When the Germans occupied Gorlice in southeast Poland September 7, 1939, about 4,500 – 5,000 Jews lived in the town. Immediately the Jews were subjected to spontaneous pogroms and anti-Semitic laws were introduced that drastically deteriorated the living conditions of the Jews. Jewish men were also forced into slave labor. Sporadic executions also occurred. As of December 1939, all Jews over ten years of age were forced to wear a armband with a visible star of David as an identification mark. In mid-October 1941 the germans set up a ghetto in the town where all Jews were forced to move. Only those with special work permits were allowed to leave the ghetto. Overcrowding, lack of supplies such as medicine and food contributed to miserable living conditions. In mid-August 1942, the germans began to liquidate the ghetto. Jews who were either unproductive or superfluous was murdered. About 700 Jews were shot in Garbacz north of Gorlice. About 200 Jews were shot at various locations in Gorlice. In September the remaining Jews were sent to Belzec extermination camp where they were murdered in the gas chambers. A few were exempt from deportation and sent to labor camps.

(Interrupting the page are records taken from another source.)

-- ==== Sys2Proof/Machine/Sm.lean ====
section
/-!
DEFINITION. Machine/Sm.lean: the digest SM3 of GB/T 32905 and the signature check of GB/T 32918.2 on the recommended curve of
GB/T 32918.5, over byte strings given as numbers (R226, R357, R358).
-/
namespace Sys2Proof.Machine

/-! ### SM3 -/

/-- A 32-bit word rotated left. -/
def rol32 (x n : Nat) : Nat := (x * 2 ^ (n % 32) + x / 2 ^ (32 - n % 32)) % 4294967296

/-- The permutations P0 and P1. -/
def sm3P0 (x : Nat) : Nat := Nat.xor (Nat.xor x (rol32 x 9)) (rol32 x 17)
def sm3P1 (x : Nat) : Nat := Nat.xor (Nat.xor x (rol32 x 15)) (rol32 x 23)

/-- Exclusive or of three words, their majority, and the choice of the second or the third by the first. -/
def xor3 (x y z : Nat) : Nat := Nat.xor (Nat.xor x y) z
def maj3 (x y z : Nat) : Nat := Nat.lor (Nat.lor (Nat.land x y) (Nat.land x z)) (Nat.land y z)
def sel3 (x y z : Nat) : Nat := Nat.lor (Nat.land x y) (Nat.land (4294967295 - x) z)

/-- The 68 words of a message block of 16, the newest first. -/
def sm3Expand (b : List Nat) : List Nat :=
  (List.range 52).foldl (fun l _ =>
    Nat.xor (Nat.xor (sm3P1 (xor3 (l.getD 15 0) (l.getD 8 0) (rol32 (l.getD 2 0) 15))) (rol32 (l.getD 12 0) 7)) (l.getD 5 0) :: l)
    b.reverse

/-- One round of the compression: the words A to H. -/
def sm3Round (w : List Nat) (v : List Nat) (j : Nat) : List Nat :=
  match v with
  | [a, b, c, d, e, f, g, h] =>
    let t := if j < 16 then 0x79CC4519 else 0x7A879D8A
    let s1 := rol32 ((rol32 a 12 + e + rol32 t j) % 4294967296) 7
    let s2 := Nat.xor s1 (rol32 a 12)
    let ff := if j < 16 then xor3 a b c else maj3 a b c
    let gg := if j < 16 then xor3 e f g else sel3 e f g
    let wj := w.getD j 0
    let t1 := (ff + d + s2 + Nat.xor wj (w.getD (j + 4) 0)) % 4294967296
    let t2 := (gg + h + s1 + wj) % 4294967296
    [t1, a, rol32 b 9, c, sm3P0 t2, e, rol32 f 19, g]
  | _ => v

/-- The compression of one message block. -/
def sm3Compress (v b : List Nat) : List Nat :=
  let w := (sm3Expand b).reverse
  ((List.range 64).foldl (sm3Round w) v).zipWith Nat.xor v

/-- A number as `n` bytes, the highest first, and back. -/
def bytesBE (v n : Nat) : List Nat := (List.range n).map fun i => v / 256 ^ (n - 1 - i) % 256
def ofBytesBE (bs : List Nat) : Nat := bs.foldl (fun a b => a * 256 + b) 0

/-- Words of four bytes, the highest first. -/
def wordsBE : List Nat → List Nat
  | a :: b :: c :: d :: t => ofBytesBE [a, b, c, d] :: wordsBE t
  | _ => []

/-- The compressions of a padded message, block by block; `n` bounds the blocks. -/
def sm3Blocks (v : List Nat) (ws : List Nat) : Nat → List Nat
  | 0 => v
  | n + 1 => match ws with
    | [] => v
    | _ => sm3Blocks (sm3Compress v (ws.take 16)) (ws.drop 16) n

/-- SM3 of a byte string, as 32 bytes. -/
def sm3 (bs : List Nat) : List Nat :=
  let pad := (119 - bs.length % 64) % 64
  let m := bs ++ [0x80] ++ List.replicate pad 0 ++ bytesBE (8 * bs.length) 8
  let iv := [0x7380166F, 0x4914B2B9, 0x172442D7, 0xDA8A0600, 0xA96F30BC, 0x163138AA, 0xE38DEE4D, 0xB0FB0E4E]
  (sm3Blocks iv (wordsBE m) (bs.length / 64 + 2)).flatMap fun w => bytesBE w 4

/-! ### SM2 (GB/T 32918) -/

/-- The field prime, the coefficients a and b, the order n and the base point G of the recommended curve. -/
def sm2P : Nat := 0xFFFFFFFEFFFFFFFFFFFFFFFFFFFFFFFFFFFFFFFF00000000FFFFFFFFFFFFFFFF
def sm2A : Nat := 0xFFFFFFFEFFFFFFFFFFFFFFFFFFFFFFFFFFFFFFFF00000000FFFFFFFFFFFFFFFC
def sm2B : Nat := 0x28E9FA9E9D9F5E344D5A9E4BCF6509A7F39789F515AB8F92DDBCBD414D940E93
def sm2N : Nat := 0xFFFFFFFEFFFFFFFFFFFFFFFFFFFFFFFF7203DF6B21C6052B53BBF40939D54123
def sm2G : Nat × Nat :=
  (0x32C4AE2C1F1981195F9904466A39C9948FE30BBFF2660BE1715A4589334C74C7,
   0xBC3736A2F4F6779C59BDCEE36B692153D0A9877CC62A474002DF32E52139F0A0)

/-- A power modulo the prime, over the bits of the exponent from bit `k - 1` down. -/
def powP (x e : Nat) : Nat → Nat → Nat
  | 0, acc => acc
  | k + 1, acc => powP x e k (let q := acc * acc % sm2P; if bit e k then q * x % sm2P else q)

/-- The inverse modulo the prime. -/
def invP (x : Nat) : Nat := powP x (sm2P - 2) 256 1

/-- The sum of two points of the curve; `none` is the point at infinity. -/
def ecAdd (a b : Option (Nat × Nat)) : Option (Nat × Nat) :=
  match a, b with
  | none, q => q
  | p, none => p
  | some (x1, y1), some (x2, y2) =>
    if x1 = x2 ∧ (y1 + y2) % sm2P = 0 then none
    else
      let l := if x1 = x2 then (3 * x1 * x1 + sm2A) * invP (2 * y1 % sm2P) % sm2P
        else (y2 + sm2P - y1) * invP ((x2 + sm2P - x1) % sm2P) % sm2P
      let x3 := (l * l + 2 * sm2P - x1 - x2) % sm2P
      some (x3, (l * (x1 + sm2P - x3) + sm2P - y1) % sm2P)

/-- A multiple of a point, over the bits of the factor from bit `k - 1` down. -/
def ecMul (q : Option (Nat × Nat)) (e : Nat) : Nat → Option (Nat × Nat) → Option (Nat × Nat)
  | 0, acc => acc
  | k + 1, acc => ecMul q e k (let d := ecAdd acc acc; if bit e k then ecAdd d q else d)

/-- Z of the signer: its identity "1234567812345678", the curve, the base point and its key, x and y in two numbers. -/
def sm2Z (kx ky : Nat) : List Nat :=
  let id := [0x31, 0x32, 0x33, 0x34, 0x35, 0x36, 0x37, 0x38]
  sm3 ([0x00, 0x80] ++ id ++ id ++ [sm2A, sm2B, sm2G.1, sm2G.2, kx, ky].flatMap fun v => bytesBE v 32)

/-- The signature of 64 bytes, r then s, verifies over a message with a key of 64 bytes, x then y (GB/T 32918.2). -/
def sm2Verify (key msg sig : List Nat) : Bool :=
  let kx := ofBytesBE (key.take 32)
  let ky := ofBytesBE (key.drop 32)
  let r := ofBytesBE (sig.take 32)
  let v := ofBytesBE (sig.drop 32)
  let t := (r + v) % sm2N
  if r = 0 || v = 0 || decide (sm2N ≤ r) || decide (sm2N ≤ v) || t = 0 then false
  else
    let e := ofBytesBE (sm3 (sm2Z kx ky ++ msg))
    match ecAdd (ecMul (some sm2G) v 256 none) (ecMul (some (kx, ky)) t 256 none) with
    | some (x, _) => (e + x) % sm2N = r
    | none => false

end Sys2Proof.Machine
end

Current status: Demolished with monument (2019).
Address: Strazacka, 38–300 Gorlice.
Get there: Car.
Follow up in books: Gilbert, Martin: The Holocaust: A History of the Jews of Europe During the Second World War (1987).
Hardly any of the more famous ghettos established in Poland. But those who sat there suffered the same fate as those who sat in more famous ghettos like Warsaw, Krakow and Lodz.